One key to the Oxford researchers’ technique is the use of multiple artificial intelligence models to analyze the spectral profiles. “These signatures are complex and by eye there are not necessarily clear features that separate ME/CFS patients from other groups,” Morten told Advanced Science News.
“The AI looks at this data and attempts to find features which can separate the groups,” he continued. “Different AI methods find different features in the data. Individually, each method is not that successful at assigning an unknown sample to the correct group. However, when we combine the different methods, we produce a model which can assign the subjects to the different groups very accurately.”
Without a reliable test, “diagnosis of the condition is difficult, with most patients relying on self-report, questionnaires, and subjective measures to receive a diagnosis,” the Oxford press release noted.
But developing such a test has been challenging, Advanced Science News noted.
How Oxford’s Raman Technique Works
Raman spectroscopy uses a laser to determine the “vibrational modes of molecules,” according to the Oxford press release.
“When a laser beam is directed at a cell, some of the scattered photons undergo frequency shifts due to energy exchanges with the cell’s molecular components,” the press release stated. “Raman micro-spectroscopy detects these shifted photons, providing a non-invasive method for single cell analysis. The resulting single cell Raman spectra serve as a unique fingerprint, revealing the intrinsic and biochemical properties and indicating the physiological and metabolic state of the cell.”
The researchers employed the technique on blood samples from 98 subjects, including 61 ME/CFS patients, 16 healthy controls, and 21 controls with multiple sclerosis (MS), Advanced Science reported.
The Oxford scientists focused their attention on peripheral blood mononuclear cells (PBMCs), as previous studies found that these cells showed “reduced energetic function” in ME/CFS patients. “With this evidence, the team proposed that single-cell analysis of PBMCs might reveal differences in the structure and morphology in ME/CFS patients compared to healthy controls and other disease groups such as multiple sclerosis,” the press release states.
Clinical Laboratory Blood Processing and the Oxford Raman Technique
Oxford’s Raman spectroscopic technique “only requires a small blood sample which could be developed as a point-of-care test perhaps from one drop of blood,” the researchers wrote. However, Advanced Science News pointed out that required laser microscopy equipment costs more than $250,000.
In their Advanced Science paper, the researchers note that the test could be made more widely available by transferring blood samples collected by local clinical laboratories to diagnostic centers that have the needed hardware.
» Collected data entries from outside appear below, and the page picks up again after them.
-- ==== Sys2Proof/Tests/Slice0.lean ====
section
/-! SUPPORT. Tests of the model, their expected results taken from the spec's tables and vectors, and for every statement
with hypotheses a concrete state and operands that meet them. -/

namespace Sys2Proof.Tests

open Sys2Proof.Machine

/-! ### Small states -/

/-- "E" as the spec writes it: `00 00 00 10 08 00` (95_test_vectors.md TV-C15). -/
def bufE : Memory := [(3, 0x10#8), (4, 0x08#8)]

/-- (0, 0, 0, 0, 0, 16): PENDING (TV-U1). -/
def pendingE : State := { State.reset with buf1 := bufE }

/-- (1, 180, 0, 0, 16, 0): PLAYING. -/
def playingE : State := { State.reset with liveSel := true, buf1 := bufE, elapsed := 180#32 }

/-- (1, 180, 1, 0, 16, 0): REPEATING (TV-U3). -/
def repeatingE : State := { playingE with repeatFlag := true }

/-- CAP = 6, so BITCAP = 16, and BUF_INIT all 0xFF (PRG6). -/
def small : State :=
  State.resetWith { Params.default with cap := 6 }
    { buf0 := [(4, 0xFF#8), (5, 0xFF#8)], buf1 := [(4, 0xFF#8), (5, 0xFF#8)] }

/-- A check of the next state. -/
def holdsAfter (o : Host.Outcome State Fault Refusal) (f : State → Bool) : Bool :=
  match o with
  | .next t => f t
  | .fault _ => false
  | .refused _ => false

/-- The first `n` bytes of a buffer. -/
def bytes (m : Memory) (n : Nat) : List Byte := (List.range n).map fun a => m.read a

/-- The ASCII digits and capital letters, in the order of the Code Table. -/
def alphanumerics : List Byte :=
  (List.range 10).map (fun k => BitVec.ofNat 8 (0x30 + k)) ++ (List.range 26).map fun k => BitVec.ofNat 8 (0x41 + k)

/-- A unit pattern as a number, first unit most significant. -/
def patternValue (us : List Bool) : Nat := us.foldl (fun n b => 2 * n + if b then 1 else 0) 0

/-! ### WellFormed -/

/-- A SUBMIT of 65536 characters has no encoding (30_encoding.md R73). -/
theorem test_wf_refuses_long_text : (Instr.submit false (List.replicate 65536 0x45#8)).wf = false := by
  rw [Instr.wf, List.length_replicate]
  decide

/-- One of 65535 has. -/
theorem test_wf_accepts_longest_text : (Instr.submit true (List.replicate 65535 0x45#8)).wf = true := by
  rw [Instr.wf, List.length_replicate]
  decide

/-! ### Decode: words written out bit by bit from 30_encoding.md R71 to R74 -/

theorem test_decode_nop : decode [0b00000000000000000000000000000000#32] = .ok (.nop, []) := by decide

theorem test_decode_submit :
    decode [0b00010000000000000000000000000010#32, 0b00000000000000000000000001000101#32,
      0b00100000000000000000000000000001#32, 0b00110000000000000000000000000000#32] =
    .ok (.submit false [0x45#8, 0x01#8], [0x30000000#32]) := by decide

theorem test_decode_submit_r :
    decode [0b00011000000000000000000000000001#32, 0b00000000000000000000000001010100#32] =
    .ok (.submit true [0x54#8], []) := by decide

theorem test_decode_submit_incomplete :
    decode [0b00010000000000000000000000000010#32, 0b00000000000000000000000001000101#32] =
    .error (.beatsMissing 1) := by decide

theorem test_decode_tick : decode [0b00100000000000000000000000111100#32] = .ok (.tick 60#28, []) := by decide

theorem test_decode_tick_largest :
    decode [0b00101111111111111111111111111111#32] = .ok (.tick 0xFFFFFFF#28, []) := by decide

theorem test_decode_stop : decode [0b00110000000000000000000000000000#32] = .ok (.stop, []) := by decide

theorem test_decode_interrupt : decode [0b01000000000000000000000000000000#32] = .ok (.interrupt, []) := by decide

theorem test_decode_setdot : decode [0b01010000000000000000000001100100#32] = .ok (.setdot 100#16, []) := by decide

theorem test_decode_reservedLow :
    decode [0b01110000000000000000000000000001#32] = .ok (.reservedLow 1#1, []) := by decide

theorem test_decode_reservedHigh :
    decode [0b11110000000000001111111111111111#32] = .ok (.reservedHigh 7#3, []) := by decide

/-- TV-N4: reserved bits are ignored. -/
theorem test_decode_stop_reserved_bits : decode [0x3FFFFFFF#32] = .ok (.stop, []) := by decide

/-- TV-N5: bits 31:8 of a beat are ignored. -/
theorem test_decode_beat_reserved_bits :
    decode [0x10000001#32, 0x20000045#32] = .ok (.submit false [0x45#8], []) := by decide

/-- No word belongs to two rows of the opcode table. -/
theorem test_opcodeRows_disjoint :
    opcodeRows.Pairwise fun a b => (a.value ^^^ b.value) &&& a.mask &&& b.mask ≠ 0#32 := by decide

/-- Every OP belongs to exactly one row, with ignored bits set too. -/
theorem test_opcodeRows_cover :
    ∀ op : BitVec 4, ((opcodeRows.filter fun row => row.covers (op ++ 0xFFFFFFF#28)).length = 1) := by decide

/-- The host's numbering: the first word is the least significant, and missing beats are words of zeros. -/
theorem test_decodeTableWord :
    decodeTableWord 32 0x10000002 = some (.submit false [0#8, 0#8]) ∧
    decodeTableWord 64 0x4510000001 = some (.submit false [0x45#8]) ∧
    decodeTableWord 32 0x40000000 = some .interrupt := by decide

/-! ### The Code Table (40_encoder.md R100's columns "units" and "unit pattern") -/

/-- The units column, '0'..'9' then 'A'..'Z'. -/
theorem test_code_table_units :
    alphanumerics.map (charCost Params.default) =
      [22, 20, 18, 16, 14, 12, 14, 16, 18, 20] ++
      [8, 12, 14, 10, 4, 12, 12, 10, 6, 16, 12, 12, 10] ++
      [8, 14, 14, 16, 10, 8, 6, 10, 12, 12, 14, 16, 14] := by decide +kernel

/-- The unit pattern column, as numbers. -/
theorem test_code_table_patterns :
    alphanumerics.map (fun c => patternValue (charUnits Params.default c)) =
      [0b0001110111011101110111, 0b00010111011101110111, 0b000101011101110111, 0b0001010101110111,
       0b00010101010111, 0b000101010101, 0b00011101010101, 0b0001110111010101, 0b000111011101110101,
       0b00011101110111011101] ++
      [0b00010111, 0b000111010101, 0b00011101011101, 0b0001110101, 0b0001, 0b000101011101, 0b000111011101,
       0b0001010101, 0b000101, 0b0001011101110111, 0b000111010111, 0b000101110101, 0b0001110111] ++
      [0b00011101, 0b00011101110111, 0b00010111011101, 0b0001110111010111, 0b0001011101, 0b00010101, 0b000111,
       0b0001010111, 0b000101010111, 0b000101110111, 0b00011101010111, 0b0001110101110111, 0b00011101110101] := by
  decide +kernel

theorem test_default_params_legal : Params.default.legal = true := by decide

/-! ### SUBMIT -/

/-- TV-E8: "hello world" gives these bytes of NEXT and no diagnostic. -/
theorem test_submit_hello_world :
    holdsAfter
      (exec (.submit false [0x68#8, 0x65#8, 0x6C#8, 0x6C#8, 0x6F#8, 0x20#8, 0x77#8, 0x6F#8, 0x72#8, 0x6C#8, 0x64#8])
        State.reset)
      (fun t => decide (bytes t.next 21 =
        [0x00#8, 0x00#8, 0x00#8, 0x7E#8, 0xA8#8, 0x22#8, 0xBA#8, 0xA2#8, 0x2B#8, 0xEE#8, 0x0E#8, 0xE8#8, 0x8E#8,
         0xBB#8, 0xA3#8, 0x8B#8, 0xAE#8, 0xB8#8, 0x02#8, 0x00#8, 0x00#8] ∧ t.trace = [])) = true := by
  decide +kernel

/-- TV-S3: "EE" at CAP = 6 overflows on the third trailer run: DIAG(2), header 0, content `88 00`. -/
theorem test_submit_overflow :
    holdsAfter (exec (.submit true [0x45#8, 0x45#8]) small)
      (fun t => decide (bytes t.next 6 = [0#8, 0#8, 0#8, 0#8, 0x88#8, 0x00#8] ∧ t.lastDiag = 2#2 ∧
        t.trace = [.diag .encodingOverflow] ∧ t.repeatNext = true)) = true := by decide +kernel

/-- TV-E9 at CAP = 12: "SOS!" keeps the stale 0xFF past S-O-S. -/
theorem test_encode_keeps_stale :
    bytes (encodeText { Params.default with cap := 12 }
        ((List.range 8).map fun k => (4 + k, 0xFF#8)) [0x53#8, 0x4F#8, 0x53#8, 0x21#8]).1 10 =
      [0#8, 0#8, 0#8, 0#8, 0xA8#8, 0xB8#8, 0x3B#8, 0x2A#8, 0xFF#8, 0xFF#8] := by decide +kernel

/-- TV-C42: "E:E" under EMPTY_ENTRY. -/
theorem test_encode_gap_character :
    bytes (encodeText { Params.default with gapChar := .emptyEntry } [] [0x45#8, 0x3A#8, 0x45#8]).1 7 =
      [0#8, 0#8, 0#8, 0x16#8, 0x08#8, 0x02#8, 0x00#8] := by decide +kernel

/-! ### TICK -/

/-- TV-I3: after INTERRUPT at ELAPSED 540, with "PARIS" queued, TICK 60 swaps and emits PARIS's bit 10, which is 1. -/
theorem test_tick_swap_reads_old_index :
    holdsAfter
      (exec (.tick 60#28)
        { State.reset with
          liveSel := true, elapsed := 540#32,
          buf0 := [(3, 0x3A#8), (4, 0xE8#8), (5, 0x2E#8), (6, 0x3A#8), (7, 0xBA#8), (8, 0x28#8), (9, 0x2A#8)] })
      (fun t => decide (t.liveSel = false ∧ t.elapsed = 0#32 ∧ t.sig = true ∧ t.trace = [.sig true] ∧
        t.playState = .playing)) = true := by decide +kernel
“Alternatively, a compact system containing portable Raman instruments could be developed, which would be much cheaper than a standard Raman microscope, and [which] incorporated with microfluidic systems to stream cells through a Raman laser for detection, eliminating the need for lengthy blood sample processing,” the researchers wrote.
They noted that the technique could be adapted to test for other chronic conditions as well, such as MS, fibromyalgia, Lyme disease, and long COVID.
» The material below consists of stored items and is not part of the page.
-- ==== Sys2Proof/Word.lean ====
section
/-! DEFINITION. The word types of the block (spec/00_scope.md R5: ADDR_W 8, WORD_W 16, CMD_W 32). -/

namespace Sys2Proof

/-- 8 bits: a register address, a payload byte, the checksum (R5 ADDR_W, R12). -/
abbrev Byte := BitVec 8

/-- 16 bits: a register word (R5 WORD_W). -/
abbrev Half := BitVec 16

/-- 32 bits: a command word and a host register (R5 CMD_W, R18). -/
abbrev Word := BitVec 32

/-- The 7-bit slave address of the bus primitives (R30). -/
abbrev SlaveAddr := BitVec 7

end Sys2Proof
end

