-- ==== Sys2Proof/Machine/Operands.lean ====
section
/-! DEFINITION. Operand assembly (spec/30_encoding.md R48), the byte order of a word (spec/20_memory.md R36), the
register map and its two admitted sets (R33, R52), and the bytes a PEC covers (R49, R50). -/

namespace Sys2Proof.Machine

/-- `lo(w) = w[7:0]` (R48). -/
def lo (w : Half) : Byte := w.extractLsb' 0 8

/-- `hi(w) = w[15:8]` (R48). -/
def hi (w : Half) : Byte := w.extractLsb' 8 8

/-- A received word, `{b1, b0}`, from the first byte `b0` and the second `b1` (R36, R48). -/
def joinWord (b0 b1 : Byte) : Half := b1 ++ b0

/-- `rdata[7:0] <- b`, the other byte kept (R14, phase RD_LO of R15). -/
def setLo (w : Half) (b : Byte) : Half := joinWord b (hi w)

/-- `rdata[15:8] <- b`, the other byte kept (R14, phase RD_HI of R15). -/
def setHi (w : Half) (b : Byte) : Half := joinWord (lo w) b

/-- `DEV_W = DEV_ADDR << 1` (R5, R48). -/
def devW : Byte := Config.devAddr.setWidth 8 <<< 1

/-- `DEV_R = (DEV_ADDR << 1) | 1` (R5, R48). -/
def devR : Byte := (Config.devAddr.setWidth 8 <<< 1) ||| 1

/-- The bytes a write PEC covers, in wire order (R36, R49). -/
def writePayload (a : Byte) (w : Half) : List Byte := [devW, a, lo w, hi w]

/-- The bytes the read check covers (R36, R50). -/
def readPayload (a l h : Byte) : List Byte := [devR, a, l, h]

/-- The address of a named register (R33). -/
def regAddr : RegName → Byte
  | .ambientTemp => 0x06
  | .objTemp1 => 0x07
  | .objTemp2 => 0x08
  | .objTempMax => 0x20
  | .objTempMin => 0x21
  | .pwmctrl => 0x22
  | .ambientTempRange => 0x23
  | .emissivity => 0x24
  | .config1 => 0x25
  | .smbusAddLsb => 0x2E

/-- The class of a named register (R33). -/
def regClass : RegName → RegClass
  | .ambientTemp => .ram
  | .objTemp1 => .ram
  | .objTemp2 => .ram
  | .objTempMax => .eeprom
  | .objTempMin => .eeprom
  | .pwmctrl => .eeprom
  | .ambientTempRange => .eeprom
  | .emissivity => .eeprom
  | .config1 => .eeprom
  | .smbusAddLsb => .eeprom

/-- The whole map (R33). -/
def regNames : List RegName :=
  [.ambientTemp, .objTemp1, .objTemp2, .objTempMax, .objTempMin, .pwmctrl, .ambientTempRange, .emissivity,
   .config1, .smbusAddLsb]

/-- The addresses RDREG admits (R52). -/
def readableAddrs : List Byte := [0x06, 0x07, 0x08, 0x20, 0x21, 0x22, 0x23, 0x24, 0x25, 0x2E]

/-- The addresses WRREG and EEUPD admit (R52). -/
def writableAddrs : List Byte := [0x20, 0x21, 0x22, 0x23, 0x24, 0x25, 0x2E]

/-- RDREG admits the address (R52). -/
def readable (a : Byte) : Bool := readableAddrs.contains a

/-- WRREG and EEUPD admit the address (R52). -/
def writable (a : Byte) : Bool := writableAddrs.contains a

end Sys2Proof.Machine
end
“Our paper is very much a starting point for future research,” Morten told Advanced Science News. “Larger cohorts need to be studied, and if Raman proves useful, we need to think carefully about how a test might be developed.”
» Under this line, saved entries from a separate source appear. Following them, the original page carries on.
-- ==== Sys2Proof/Machine/HostPort.lean ====
section
/-! DEFINITION. The host port (spec/10_state.md R18): the four registers, and how the block takes its inputs, idle and busy. -/

namespace Sys2Proof.Machine

/-- A write of a command word to CMD: an illegal word raises ILLEGAL_CMD before anything else (R51, R92, R98); a legal one is
executed. -/
def command (c : Word) (s : State) : Host.Outcome State Fault Refusal :=
  match decode c with
  | .ok i => exec i s
  | .error _ => .next (raise .illegalCmd s)

/-- A host write: register 0 is CMD; writes to the other three are ignored (R18). -/
def hostWrite (r : BitVec 2) (v : Word) (s : State) : Host.Outcome State Fault Refusal :=
  if r = 0 then command v s else .next s

/-- A host read: no side effect on the block (R18); the word returned is noted. -/
def hostRead (r : BitVec 2) (s : State) : State := { s with hostReads := s.hostReads ++ [hostView r s] }

/-- A host access. -/
def hostAccess (a : HostAccess) (s : State) : Host.Outcome State Fault Refusal :=
  match a with
  | .write r v => hostWrite r v s
  | .read r => .next (hostRead r s)

/-- One input while `seq` is IDLE: a host access is performed, `rst` resets; a tick does nothing (R75) and neither does a return,
for no primitive is outstanding (log entry 4). -/
def idleInput (i : Input) (s : State) : Host.Outcome State Fault Refusal :=
  match i with
  | .host a => hostAccess a s
  | .ret => .next s
  | .tick => .next s
  | .rst => .next (applyReset s)

/-- One input, not a host access, while `seq` is not IDLE (R70, R75, R112). -/
def busyInput (i : Input) (s : State) : State :=
  match i with
  | .host _ => s
  | .ret => primitiveReturn s
  | .tick => tick s
  | .rst => applyReset s

/-- The first input that is not a host access, and the inputs without it. While `seq` is not IDLE no host access of any kind is
accepted (R18): the accesses wait, in their order. -/
def takeEvent : List Input → Option (Input × List Input)
  | [] => none
  | .host a :: rest =>
    match takeEvent rest with
    | none => none
    | some (e, rest') => some (e, .host a :: rest')
  | .ret :: rest => some (.ret, rest)
  | .tick :: rest => some (.tick, rest)
  | .rst :: rest => some (.rst, rest)

/-- The stuck state a waiting block is in when nothing pending can free it (R71(a), R75). -/
def stuck (s : State) : Fault :=
  if s.seq = .settle then .tickNeverArrives else .primitiveNeverReturns s.seq

/-- The block in IDLE: it takes the next input, or waits (R15, R110: "the block waits in `IDLE` for the first command"). -/
def idleStep (s : State) : Host.Outcome State Fault Refusal :=
  match s.inputs with
  | [] => .next s
  | i :: rest => idleInput i { s with inputs := rest }

/-- The block in the middle of a command. A prompt environment lets it run to its end; otherwise it takes the next event, or is
stuck (R71, log entries 3 and 9). -/
def busyStep (s : State) : Host.Outcome State Fault Refusal :=
  if s.prompt = true then .next (finish s)
  else
    match takeEvent s.inputs with
    | none => .fault (stuck s)
    | some (i, rest) => .next (busyInput i { s with inputs := rest })

/-- A command word presented to the block, so that it is the next input an idle block takes. -/
def present (c : Word) (s : State) : State :=
  { s with seq := .idle, ee := .idle, inputs := .host (.write 0 c) :: s.inputs }

/-- Commands presented one after another, each to completion before the next (R42(a)). -/
def execAll : List Instr → State → Host.Outcome State Fault Refusal
  | [], s => .next s
  | i :: is, s =>
    match exec i s with
    | .next t => execAll is t
    | .fault r => .fault r
    | .refused r => .refused r

end Sys2Proof.Machine
end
Bergquist agreed, stating it’s “not necessarily something you would see in a doctor’s office. It requires a lot of advanced data analysis to use—I still see it as a research methodology. But in the long run, it could be developed into a tool that could be used in a more simplistic way.”
Though a useable diagnostic test may be far off, clinical laboratories should consider how they can aid in ME/CFS research.